India had created history in fiscal federalism via the landmark 73rd and 74th amendments to the constitution in 1992. These amendments introduced a three-tier local self government to the federal structure, giving constitutional recognition to rural local self-government institutions and enabling decentralised governance through Panchayati Raj institutions.

Nevertheless, there was not much interest in strengthening participatory democracy by way of making the gram sabha the corner stone of the Panchayati Raj system. While the constitution of gram sabhas was made mandatory in states, the powers and functions of the gram sabhas have been left to the discretion of the state legislatures. As a result, different states have developed powers and functions for this body differently.

Following the amendment, a high-level committee was constituted under the chairmanship of Dileep Singh Bhuria, charged with recommending how scheduled areas should be incorporated under the 73rd Amendment Act. As recommended by this committee, a Bill was introduced in parliament and passed on December 19, 1996. Subsequently, after getting the president’s assent on December 24, 1996, the 73rd Amendment Act was extended the Scheduled Areas mentioned under Clause (2) of Article 244 of the constitution. It became mandatory for the states to amend their existing Panchayat Acts to conform with the Extension Act within a year.

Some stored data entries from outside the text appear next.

/-- Distance of a tap from step `k`, in units of 1/64 ps over the total: a step is 15.625 ps, the counts cover
1,250 ps. -/
def tapError (total k sum : Nat) : Nat := ((80000 * sum : Nat) - (k * 1000 * total : Nat) : Int).natAbs

/-- The tap nearest a step, and its error. -/
def nearestTap (total k : Nat) (sums : List Nat) : Nat × Nat :=
  ((List.range sums.length).foldl (fun (a : Nat × Nat) i =>
    let e := tapError total k (sums.getD i 0)
    if e < a.2 then (i, e) else a) (0, tapError total k (sums.headD 0)))

/-- The table of a line's steps (R426). -/
def tapTable (counts : List Nat) : List Nat :=
  let sums := tapSums 0 counts
  (List.range 80).map fun k => (nearestTap counts.sum k sums).1

/-- A line's worst residual in 0.05 ps, rounded up (R426). -/
def lineResidual (counts : List Nat) : Nat :=
  let total := counts.sum
  let sums := tapSums 0 counts
  let worst := (List.range 80).foldl (fun a k => max a (nearestTap total k sums).2) 0
  if total = 0 then 0x1FFFFFFFE else min (ceilDiv (worst * 20) (64 * total)) 0x1FFFFFFFE

namespace State

def cal (s : State) (b : Nat) : CalBlock := tget (fun _ => {}) s.cals b
def setCal (s : State) (b : Nat) (x : CalBlock) : State := { s with cals := tset (fun _ => {}) s.cals b x }
def updCal (s : State) (b : Nat) (g : CalBlock → CalBlock) : State := s.setCal b (g (s.cal b))

/-- Set a word of the coefficient set in force. -/
def putSet (s : State) (off v : Nat) : State := s.wr (CAL_SET_DATA (off / 4)) v

/-- Set bytes of the coefficient set in force: byte `off` lies in its word. -/
def putSetByte (s : State) (off v : Nat) : State := s.wr ⟨CAL_SET (off / 4), off % 4 * 8 + 7, off % 4 * 8⟩ v

def setBytesInForce (s : State) : List Byte := wordsBytes ((List.range setWords).map fun i => s.rw (CAL_SET i))

/-! Falling due (R423). -/

/-- Measurements of a block's run are discarded. -/
def calClear (b : Nat) (s : State) : State :=
  let s := (blockChannels b).foldl (fun s c => s.updAi c fun x => { x with cal := [] }) s
  s.updCal b fun x => { x with lines := [] }

/-- A block's run becomes due. -/
def calDue (b : Nat) (forced : Bool) (s : State) : State :=
  if s.rd (CB_STATUS_STATE b) ≠ 0 then s.updCal b fun x => { x with forced := x.forced || forced }
  else
    let s := calClear b s
    let s := s.updCal b fun x => { x with forced := forced, dueAt := s.now, defers := 0, again := none }
    s.wr (CB_STATUS_STATE b) 1

/-- A block has an accepted run, or coefficients of the user's (R423, R434). -/
def calAccepted (s : State) (b : Nat) : Bool := s.rd (CB_STATUS_ACCEPTED b) == 1 || s.rd (CB_STATUS_USER b) == 1

/-- The block's sensor reads a temperature (R423, R430): a run falls due, or starts again. -/
def calTemp (b temp : Nat) (s : State) : State :=
  let s := s.wr (CB_TEMP_NOW b) temp
  let delta := s.rd CAL_TEMP_DELTA_SIXTEENTHS
  let moved (from_ : Nat) := (signed 16 temp - signed 16 from_).natAbs
  let st := s.rd (CB_STATUS_STATE b)
  if st ≥ 2 then
    if 2 * moved (s.cal b).startTemp > delta then
      ((calClear b s).updCal b fun x => { x with startTemp := temp }).wr (CB_STATUS_STATE b) 2
    else s
  else
    let retry := match (s.cal b).again with
      | none => false
      | some t => decide (t ≤ s.now)
    if st = 0 ∧ ((!s.calAccepted b && (s.cal b).again.isNone) || retry || (s.calAccepted b && moved (s.rd (CB_TEMP_LAST b)) > delta))
    then calDue b false s else s

/-- CAL_CMD.RUN (R423). -/
def calRun (mask : Nat) (s : State) : State :=
  ((List.range 4).filter mask.testBit).foldl (fun s b => calDue b true s) s

/-- A due run may proceed (R423): its AUTO bit, or a RUN command. -/
def calMayRun (s : State) (b : Nat) : Bool :=
  s.rd (CB_STATUS_STATE b) != 0 && ((s.rd CAL_CTRL_AUTO).testBit b || (s.cal b).forced)

/-- A run that begins measuring takes the temperature it begins at. -/
def calBegin (b : Nat) (s : State) : State :=
  if s.rd (CB_STATUS_STATE b) = 1 then
    (s.updCal b fun x => { x with startTemp := s.rd (CB_TEMP_NOW b) }).wr (CB_STATUS_STATE b) 2
  else s

/-! Gaps (R427, R428). -/

/-- A conversion predicted at `first` and then every `per` overlaps a slot that begins at `a`. -/
def periodicHits (first per a : Nat) : Bool :=
  let m := if a + 1 ≤ first + gridUnits then 0 else ceilDiv (a + 1 - gridUnits - first) per
  per > 0 && first + m * per < a + gridUnits

/-- The next tick that asks a channel to convert, and the span between such ticks; both in 2^-16 ns. -/
def tickStart (s : State) (c : Nat) : Nat × Nat :=
  let d := s.rd (AI_START_TICK_DIV c)
  let p := Time.ofNs s.bw.period
  let wait := (d - (s.bw.count + 1) % d) % d
  (s.bw.next / 65536 + wait * p, d * p)

/-- A slot of a channel's grid that begins at `a` is booked (R427). -/
def slotBooked (s : State) (c a : Nat) : Bool :=
  if s.rd (AI_CTRL_ENABLE c) = 0 then false
  else
    let x := s.ai c
    let running := match x.last with
      | none => false
      | some t => decide (t < a + gridUnits ∧ a < t + gridUnits)
    let k := s.rd (AI_START_SLOT c)
    let onSlot := s.rd (AI_START_ON_SLOT c) == 1
    let open_ := !x.starts.isEmpty || s.rd (AI_START_ON_TRIG c) == 1 || s.rd (AI_START_ON_TI c) == 1
      || (onSlot && s.slotPeriod k == 0)
    let ticks := s.rd (AI_START_ON_TICK c) == 1 && s.rd (AI_START_TICK_DIV c) != 0
      && periodicHits (s.tickStart c).1 (s.tickStart c).2 a
    let slots := onSlot && (s.slot k).armed && periodicHits (s.slotTime k / 65536) (s.slotPeriod k / 65536) a
    running || open_ || ticks || slots

/-- An instant lies in a slot that a calibration conversion may use: neither the first nor the last of a gap of at
least four slots (R427), or the middle slots of a reserve window in use (R428). -/
def gapOpen (s : State) (c : Nat) (t : Time) : Bool :=
  let a := t / gridUnits * gridUnits
  let free (d : Nat) : Bool := 2 * gridUnits ≤ a && !s.slotBooked c (a + d * gridUnits - 2 * gridUnits)
  let gap := free 1 && free 2 && free 3 && (free 0 || free 4)
  let window := match s.reserveSlot c t with
    | some k => k == 1 || k == 2
    | none => false
  gap || (window && s.reserveUsed c t)

/-- Samples a point of the run takes (R424). -/
def calSamples (s : State) : Nat := 2 ^ s.rd CAL_AVG_AVG

/-- A raw code joins the point under way (R424, R425). -/
def addPoint (n : Nat) (x : Int) (l : List (Int × Nat)) : List (Int × Nat) :=
  match l.getLast? with
  | some (sum, k) => if k < n then l.dropLast ++ [(sum + x, k + 1)] else l ++ [(x, 1)]
  | none => [(x, 1)]

/-- Finished points of a channel's run. -/
def pointsDone (s : State) (c : Nat) : Nat := ((s.ai c).cal.filter fun e => e.2 ≥ s.calSamples).length

/-- A calibration conversion of a channel gives a raw code (R427). -/
def gapConversion (c : Nat) (x : Int) (s : State) : State :=
  let b := c / 4
  if ¬ s.calMayRun b ∨ s.pointsDone c ≥ 27 ∨ ¬ s.gapOpen c s.now then s
  else
    let s := calBegin b s
    let s := s.updAi c fun a => { a with cal := addPoint s.calSamples x a.cal }
    if (blockChannels b).all fun c => s.pointsDone c ≥ 15 then s.wr (CB_STATUS_STATE b) 3 else s

/-- A delay line is idle for at least 2 µs from now (R429). -/
def lineIdle (s : State) (l : Nat) : Bool :=
  if l = 24 then
    s.rd TB_PPS_OUT_ENABLE == 0
      || (s.now % Time.ofNs 1000000000 ≥ Time.ofUs (s.rd TB_PPS_OUT_WIDTH_US)
          && s.now % Time.ofNs 1000000000 + Time.ofUs 2 ≤ Time.ofNs 1000000000)
  else if s.rd (TR_OUT_ENABLE l) = 0 ∨ s.rd (TR_OUT_FORCE l) ≠ 0 then true
  else
    let delay := 1024 * s.rdWide (TR_DELAY_LO l 1) 2
    let lat := (65536 * s.rd (TR_OUT_LATENCY_PICOSECONDS l) + 500) / 1000
    let far := s.now + Time.ofUs 2
    s.rd (TR_STATUS_PULSE l) == 0 && far + lat ≤ s.now + delay
      && (tget (fun _ => ({} : Trig)) s.trigs l).held.all fun p => p.edges.all fun e => e.route != 0 || far ≤ e.at_

/-- Windows and counts of a line. -/
def lineOf (s : State) (b l : Nat) : Nat × List Nat := tget (fun _ => (0, [])) (s.cal b).lines l

/-- Two lists of counts added. -/
def addCounts : List Nat → List Nat → List Nat
  | a :: r, b :: t => (a + b) :: addCounts r t
  | [], t => t
  | r, [] => r

/-- One measurement window of a line, its 128 counts of edges per tap (R426). -/
def lineMeasure (l : Nat) (counts : List Nat) (s : State) : State :=
  let b := if l < 12 then 2 else 3
  if ¬ s.calMayRun b ∨ ¬ s.lineIdle l ∨ (s.lineOf b l).1 ≥ 64 then s
  else
    let s := calBegin b s
    let x := s.lineOf b l
    let s := s.updCal b fun a => { a with lines := tset (fun _ => (0, [])) a.lines l (x.1 + 1, addCounts x.2 (counts.take 128)) }
    if (blockLines b).all fun l => (s.lineOf b l).1 ≥ 64 then s.wr (CB_STATUS_STATE b) 3 else s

The Panchayatiraj Extension to Scheduled Areas Act, 1996 (PESA) has made it mandatory for states having scheduled areas to make specific provisions for giving wide-ranging powers to tribals on matters relating to decision making and development of their community.

Technically, when the Act refers to extending the provisions of Part IX of the constitution to the schedule V areas, politically, it gives radical governance powers to the tribal communities and recognises its traditional community rights over local natural resources. It not only accepts the validity of “customary law, social and religious practices, and traditional management practices of community resources”, but also directs the state government not to make any law which is inconsistent with these. Accepting a clear-cut role for the community, it gives wide-ranging powers to gram sabhas, which had hitherto been denied to them by the law makers of the country.

PESA has become a myth

As the situation stands at present, no gram sabha can hope to function without going through revenue officers at various levels, and in a majority of cases, required sanctions are denied by inordinate delays or outright refusals. No stretch of common property can in anyway be rightfully owned and controlled by any village, communities, groups, or people. And the gram sabha’s power to accord such ownership is never recognised. This is a direct violation of the PESA Act which clearly states that;

“A state legislation on the panchayats that may be made shall be in consonance with the customary law, social and religious practices and traditional management practices of community resources. Every gram sabha shall be competent to safeguard and preserve the traditions and customs of the people, their cultural identity, community resources and the customary mode of dispute resolution”.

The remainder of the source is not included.